許焱很快被人按牢按在地上,楚江還沒得及伸手叫喊,周圍又突然場景變幻,他赤腳在江邊半人高的草中穿過,泥土和草梗,到處都是這種潮濕的氣味。腳底濕涼,踏出更多的……他在急促的盡頭的河岸邊看見了鵝黃色雨衣的許焱和許荔。他們的顏色尤其明亮,站在那里回頭看他。泥土和黃昏河岸的氣息包裹著,身體在發冷,又不斷出汗。楚江看著許焱,許焱對著他笑,對著他大哭,楚江的心放下來,回歸他一貫的,從幼時起看見許焱流淚就沉默平靜的無奈。他伸出手去,要一如既往地撫平許焱的過錯,一如既往沉默地帶他回家。
楚江睜開眼,眼里是墻角的那只背包。
他趴在桌上,體力實在是有點不支,虛弱到足以讓身體在夢里叫醒他。他感覺自己應該還發了一陣的燒。腳步漸近,外面又傳來鐵門打開的聲音,他下意識努力睜開眼,心臟加速跳動,有了些不好的預感。該不會……?楚江為自己的想象自嘲,像蕭渾灝這樣的人,這個時候應該在高級會所,花天酒地,或者明亮的,豪華的,他那種人會在的地方,而絕不會出現在這里。意識到自己居然會想是蕭澤灝來,楚江有些茫然。
越想著腳步聲越近,心如擂鼓,楚江的眉微皺,胸口緊狹,臉上依舊沒有太大變化。腦子里突然又想起許焱以前笑他:你這種人俗稱面癱。他閉了閉眼,情緒似乎好了些。
楚江慢慢呼出口氣,強制自己放松些,把臉埋進手臂間。其實他并不是完全毫無波瀾的人,面對蕭澤灝,一些情緒甚至可以稱之為驚懼,但是無論如何,沒有讓蕭渾灝看笑話的選項。從小到大,應對突發情況和重大情緒,無動于衷也許是難以承擔的木訥,也許是無感情的克制。它總歸為楚江解決了很多的事態,讓他成為了一個沉穩的人。即便也許是堅硬的假象。
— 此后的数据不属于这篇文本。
-- ==== Sys2Proof/Word.lean ====
section
/-!
DEFINITION. Word.lean: the units in which the block's data is written down: bytes, byte strings and
sparse tables.
-/

namespace Sys2Proof

/-- One byte. Every dictionary value, frame and message is made of these (R4, R28). -/
abbrev Byte := BitVec 8

/-- A byte string, first byte first. -/
abbrev Bytes := List Byte

/-- A sparse table: (key, value) pairs, keys strictly rising, and no entry equal to what an unlisted key reads as.
The canonical form is `tabWf` in Machine/Ops.lean. -/
abbrev Tab (α : Type) := List (Nat × α)

end Sys2Proof
end

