-- ==== Sys2Proof/Syntax.lean ====
section
/-!
DEFINITION. Syntax.lean: the commands of the block, one constructor per row of the command table, and the data that
comes with them from outside (assumption log 3).
-/
namespace Sys2Proof

/-- The sessions of R38, the senders of dictionary requests; and the hot registers of BAR0 (R56). -/
inductive Session where
  | sdo (n : Fin 4)
  | pxp (n : Fin 8)
  | mailbox (n : Fin 4)
  | spi
  | bar0
deriving DecidableEq, Repr

/-- Where a PXP datagram came from: IPv4 address and UDP port (R50 answers to them). -/
structure PxpSource where
  addr : Fin 4294967296
  port : Fin 65536
deriving DecidableEq, Repr

/-- How a received mPacket started (R160, R162): an ordinary SFD, a preemptable frame that was reassembled from
`fragments` fragments, or one whose reassembly or fragment count failed. -/
inductive MacStart where
  | sfd
  | preemptable (fragments : Nat)
  | reassemblyError
deriving DecidableEq, Repr

/-- An Ethernet frame as the ingress MAC receives it: its bytes from the destination MAC to the last byte before the
FCS, whether its FCS is good, how it started, and whether the link was lost in the middle of it (R100). -/
structure EthFrame where
  bytes : Bytes
  fcsGood : Bool
  start : MacStart
  truncated : Bool
deriving DecidableEq, Repr

/-- CAN and LIN frame formats of R169 and R209. -/
inductive BusFmt where
  | classical | fd | fdBrs | xl | lin
deriving DecidableEq, Repr

/-- A CAN or LIN frame: identifier (29 bits if extended, 11 bits if base, 6 bits for LIN), remote request, CAN XL
fields, error state indicator, the LIN checksum model that held, the DLC as received (R210), and data bytes. -/
structure BusFrame where
  fmt : BusFmt
  ext : Bool
  remote : Bool
  ident : Fin 536870912
  sdt : Byte
  vcid : Byte
  af : Fin 4294967296
  esi : Bool
  sec : Bool
  enhanced : Bool
  dlc : Fin 16
  data : Bytes
deriving DecidableEq, Repr

/-- What the comparator of a lane sees at the end of one pass-pair (R197, R198): the divergent bits of the three words
(pass A XOR restored pass B), parity errors in the stage 4 read, the compare buffer and the sample hold, and whether the
digest recomputed from the pass A list disagrees. -/
structure PassPair where
  word0 : Fin 18446744073709551616
  word1 : Fin 18446744073709551616
  word2 : Fin 18446744073709551616
  stage4Parity : Bool
  bufferParity : Bool
  holdParity : Bool
  digestMismatch : Bool
deriving DecidableEq, Repr

/-- The kinds of spoof of R185. -/
inductive SpoofKind where
  | foreign | collision | replayed
deriving DecidableEq, Repr

/-- The bus errors of R221, as the engine's last-error code names them, and the role the engine had. -/
inductive CanErrorKind where
  | stuff | form | ack | bit1 | bit0 | crc | pwm
deriving DecidableEq, Repr
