/-- R371, 16_dma.md. -/
def card5D00 : Card := ⟨0x5D00, 0x1, 64, [
  ⟨0, 0, (.u 1), .ro, 21, .any, 0⟩,  -- Highest subindex
  ⟨1, 1, (.u 1), .rwc, 0, (.range 0 3), 0⟩,  -- Kind
  ⟨2, 2, (.u 1), .rwc, 1, (.oneOf [1, 2, 4, 8, 16]), 0⟩,  -- Gang size
  ⟨3, 3, (.u 1), .rwc, 0, (.range 0 7), 0⟩,  -- HP queue
  ⟨4, 4, .bool, .rwc, 0, .any, 0⟩,  -- No Snoop
  ⟨5, 5, (.u 1), .rwc, 0, (.range 0 127), 0⟩,  -- Vector
  ⟨6, 6, (.u 8), .rw, 0, .special, 0⟩,  -- Ring base
  ⟨7, 7, (.u 2), .rw, 256, .special, 0⟩,  -- Ring size
  ⟨8, 8, (.u 8), .rw, 0, .special, 0⟩,  -- Pointer write-back address
  ⟨9, 9, (.u 1), .rw, 1, (.range 1 255), 0⟩,  -- Trigger step
  ⟨10, 10, (.u 4), .cmd, 0, (.mask 0xFFFF), 0⟩,  -- Doorbell
  ⟨11, 11, (.u 2), .ro, 0, .any, 0⟩,  -- Consumer index
  ⟨12, 12, (.u 1), .cmd, 0, (.oneOf [1, 2, 3, 4]), 0⟩,  -- Control
  ⟨13, 13, (.u 1), .ro, 1, .any, 0⟩,  -- State
  ⟨14, 14, (.u 1), .ro, 0, .any, 0⟩,  -- Last status
  ⟨15, 15, (.u 4), .ro, 0, .any, 0⟩,  -- Residue
  ⟨16, 16, (.u 1), .w1c, 0, .any, 0⟩,  -- Interrupt cause
  ⟨17, 17, (.octet 8), .ro, 0, .any, 0⟩,  -- Completion pop
  ⟨18, 18, (.u 4), .w1c, 0, .any, 0⟩,  -- Descriptors completed
  ⟨19, 19, (.u 4), .w1c, 0, .any, 0⟩,  -- Ring drops
  ⟨20, 20, (.u 4), .w1c, 0, .any, 0⟩,  -- Not-ready stops
  ⟨21, 21, (.u 8), .w1c, 0, .any, 0⟩]⟩  -- Bytes moved

/-- The cards of this file. -/
def cardsD : List Card :=
  [card5000, card5001, card5010, card5020, card5030, card5040, card5041, card5042, card5043, card5050, card5400, card5401, card5402, card5440, card5800, card5801, card5900, card5C00, card5C01, card5C10, card5C20, card5C21, card5C22, card5C28, card5C30, card5C40, card5D00]

end Sys2Proof.Machine
end

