-- ==== Sys2Proof/Machine/State.lean ====
section
/-!
DEFINITION. State.lean: the state of the block, as plain data. What an object of the dictionary holds stands in the
object stores `regs` and the banks; the other fields hold the state that no object names.
-/
namespace Sys2Proof.Machine

/-- The device states of R35, with their codes in the order of the table. -/
inductive DevState where
  | boot | catch_ | configure | operate | headless | safe | terminal | sleepPrep
deriving DecidableEq, Repr

/-- One bank of the committed or staged configuration (R17, R38, R191): RWC objects and table entries by key, the
static FDB entries (R86) and the flow entries (R174). -/
structure Bank where
  /-- RWC objects, key index·256 + sub; table fields, key (entry + 1)·2^24 + index·256 + sub (R38). -/
  objs : Tab Nat
  /-- Static FDB entries: key MAC·4096 + FID, value port mask, bit 40 set in the overflow table, bit 41
  always set (R84, R86). -/
  fdb : Tab Nat
  /-- Flow entries: key is the 40-byte key of 0x4013:01, value the flow class (R174). -/
  flows : Tab Nat
deriving DecidableEq, Repr

/-- A unit that a Degrade reaction withdraws (R11, R408). -/
inductive UnitId where
  | port (n : Nat) | cluster (n : Nat) | can (n : Nat) | lin (n : Nat) | canCluster (n : Nat) | linCluster
  | lane (n : Nat) | core | pcie | domain (n : Nat) | trng | authUnit | keySlot (n : Nat)
deriving DecidableEq, Repr

/-- What leaves the block, or is handed over inside it to a unit whose inside the spec does not describe: the model's
own record, newest first (assumption log 6). -/
inductive Out where
  /-- The answer to a session: status word and data (R34). -/
  | answer (ses : Session) (status : Nat) (data : Bytes)
  /-- A CAN frame sent in answer by SDO server n: its identifier and 8 bytes (R48). -/
  | sdo (server : Nat) (ident : Nat) (data : Bytes)
  /-- A PXP datagram (R49). -/
  | pxp (dest : PxpSource) (data : Bytes)
  /-- Bytes clocked out of the SPI slave (R54). -/
  | spi (data : Bytes)
  /-- A frame that a switch port sent to its end, with a correct or an inverted FCS (R98). -/
  | eth (port : Nat) (data : Bytes) (stomped : Bool)
  /-- An mPacket of verification (R160). -/
  | mPacket (port : Nat) (respond : Bool)
  /-- A CAN frame or LIN header and response sent (R219, R229). -/
  | can (engine : Nat) (frame : BusFrame)
  | linHeader (bus : Nat) (ident : Nat)
  | linResponse (bus : Nat) (data : Bytes)
  | linWake (bus : Nat)
  | canError (engine : Nat)
  /-- An MSI-X message (R336). -/
  | msix (vector : Nat)
  /-- A write to host memory: address and bytes (R361, R362, R364). -/
  | hostWrite (addr : Nat) (data : Bytes)
  /-- A read of host memory that a descriptor asks for (R363, R364). -/
  | hostRead (addr : Nat) (length : Nat)
  /-- A PCIe completion: whether it succeeds, whether it is a retry status, and data (R332, R334, R348). -/
  | completion (ok : Bool) (retry : Bool) (data : Bytes)
  /-- A frame of the backbone transport, a HELLO or an EVENT to a peer (R341–R349). -/
  | transport (peer : Nat) (data : Bytes)
  | hello (data : Bytes)
  | event (peer : Nat) (data : Bytes)
  /-- A pairing message (R317): on CAN engine `engine` with its identifier, or at 64 on the backbone. -/
  | pairing (engine ident : Nat) (data : Bytes)
  /-- A gPTP message sent: kind and port (R271, R273). -/
  | ptp (kind : Nat) (port : Nat) (time : Nat)
  /-- What the TAP shifts out (R492). -/
  | tdo (value : Nat)
  /-- An MDIO frame (R66), a TC10 request or wake-up (R72), and a BEACON (R260). -/
  | mdio (bus : Nat) (write : Bool) (addr mmd reg data : Nat)
  | tc10 (port : Nat) (wake : Bool)
  | beacon (port : Nat)
  /-- A pulse or level of a ball named by its number in the ball list of the model (R282, R286, R290, R417). -/
  | ball (name : String) (level : Nat)
  /-- A frame that its source hands to the host, the management core, the time unit or the bridge (R81). -/
  | toCore (data : Bytes)
  | toTime (data : Bytes)
  | toBridge (data : Bytes)
deriving DecidableEq, Repr

/-! ### Dictionary access (R38–R57) -/

/-- An open SDO transfer (R48): download or upload, segmented or block, and how far it has come. -/
structure SdoTransfer where
  upload : Bool
  block : Bool
  index : Nat
  sub : Nat
  buf : Bytes
  size : Nat
  toggle : Bool
  blkSize : Nat
  seqNo : Nat
  crc : Bool
  ending : Bool
  since : Nat
deriving DecidableEq, Repr

/-- A PXP session (R50, R51): phase (1 challenged, 2 accepted), client, requested role, nonces, key value, last
sequence accepted, cached response and time of the last accepted message. -/
structure PxpSession where
  phase : Nat
  id : Nat
  source : PxpSource
  role : Nat
  clientNonce : Bytes
  deviceNonce : Bytes
  key : Nat
  lastIn : Nat
  cached : Bytes
  since : Nat
deriving DecidableEq, Repr

/-- A BAR2 mailbox (R52): status, data, the two Done bits, and whether a request is being executed. -/
structure Mailbox where
  status : Nat
  data : Bytes
  done : Bool
  overrun : Bool
  busy : Bool
deriving DecidableEq, Repr

/-- A request that waits for its answer: from a remote device (R57), or device 8 for the end of a validation (R40). `path`: it came by its
path's own row, and `head` is what the answer there is made from. -/
structure RemoteReq where
  ses : Session
  device : Nat
  write : Bool
  index : Nat
  sub : Nat
  off : Nat
  len : Nat
  tag : Nat
  since : Nat
  path : Bool
  head : Bytes
deriving DecidableEq, Repr

/-- State of the dictionary service. -/
structure AccessSt where
  /-- Holder of the Configure lock (R38) and the monotonic time of its last access (R39). -/
  holder : Option Session
  holderSince : Nat
  /-- A commit is being validated (R40). -/
  validating : Bool
  /-- The dictionary has become available since the start (R47). -/
  available : Bool
  /-- A session that lost the lock to a scheduled activation: its next access is refused (R40). -/
  evicted : Option Session
  /-- The management core runs (R23, R37). -/
  coreUp : Bool
  /-- Monotonic time at which Headless was entered (R25). -/
  headlessSince : Nat
  /-- Open transfer of each SDO server (R48). -/
  sdo : Tab (Option SdoTransfer)
  /-- PXP sessions by number (R50, R51). -/
  pxp : Tab (Option PxpSession)
  /-- Accepted OPENs: source address and time, for the per-source rate (R50). -/
  opens : List (Nat × Nat)
  /-- BAR2 mailboxes (R52). -/
  mbox : Tab Mailbox
  /-- The SPI result that waits to be fetched: status and data (R54); MS_INT_N is low while one waits. -/
  spi : Option (Nat × Bytes)
  /-- Requests that wait for a late answer (R40, R57). -/
  remote : List RemoteReq
deriving DecidableEq, Repr

/-! ### Ethernet ports (R58–R79) -/

/-- Hidden state of a switch port. `phase`: 0 not started, 1 waiting for the PHY identifier, 2 writing the
initialisation list, 3 serdes enabled and polling. -/
structure PortSt where
  /-- Phase of the bring-up (R65). -/
  phase : Nat
  /-- Initialisation entry that is written next (R65). -/
  entry : Nat
  /-- The external PHY's polled link-status bit and the PCS lock (R62). -/
  phyLink : Bool
  pcsLock : Bool
  /-- The link record in use at the last bring-up, for comparison after a loss (R79). -/
  inUse : Nat
  /-- Record of the port is to be read again (R79). -/
  reread : Bool
  /-- The fallback mode of B+0x00:0A is in use (R63). -/
  fallback : Bool
  /-- Monotonic time from which the port waits (identifier retry, entry delay, TC10, starvation). -/
  since : Nat
  /-- Loss in Headless without a re-read (R79). -/
  lostHeadless : Bool
  /-- The link is to drop at the next frame boundary (R61). -/
  retrain : Bool
  /-- ID-bus slots whose record names the port, a bit each (R74), and wall time of the TC10 sleep request (R72). -/
  slot : Nat
  tcAt : Nat
  /-- Wall time of the last frame received (R306). -/
  lastAt : Nat
deriving DecidableEq, Repr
……大多數時候,作為一個“沉穩”的人。楚江苦笑。他怕蕭渾灝,他的人生里從未有過這么大的變數,面對他的調教和戲弄,或者是直面的輕而易舉的威脅,他不得不有了真實的情緒。無論是怕改變,還是怕的就是這個人本身,他確實讓楚江達到了一些他想要的效果,也足以讓楚江的生活天崩地裂。想到這些,楚江捏緊手掌,低垂的眼睫顫動,臉色似乎更蒼白了些。
生銹的鐵門吱嘎一聲打開,一個身影急匆匆地進來,有些手足無措,但楚江感覺到溫暖的大衣包裹住了他。腳步聲離去,很快又再回來,楚江仍舊埋著,沒有力氣睜眼。粗糙的手掌貼上他的額頭,試圖扶他起來,桌上也放上了水和藥,楚江被他扶著勉強睜眼,沙啞地開口,“叔,謝謝……”
“小伙子,你先把藥喝了,啊”。
這個一直在的李叔不是獄警,也不算蕭渾灝手下的人。蕭渾灝的人偶爾來,大部分時間都是這個李叔在照看他。楚江后來得知他在的地方是市郊半廢棄的,以前的老看守所。李叔是以前守大門的老保安,現在也還住在院里,仍然是半個看門人。蕭渾灝的人給了他一筆錢,說楚江是臨時看管,讓他看一段時間,并且要他保密。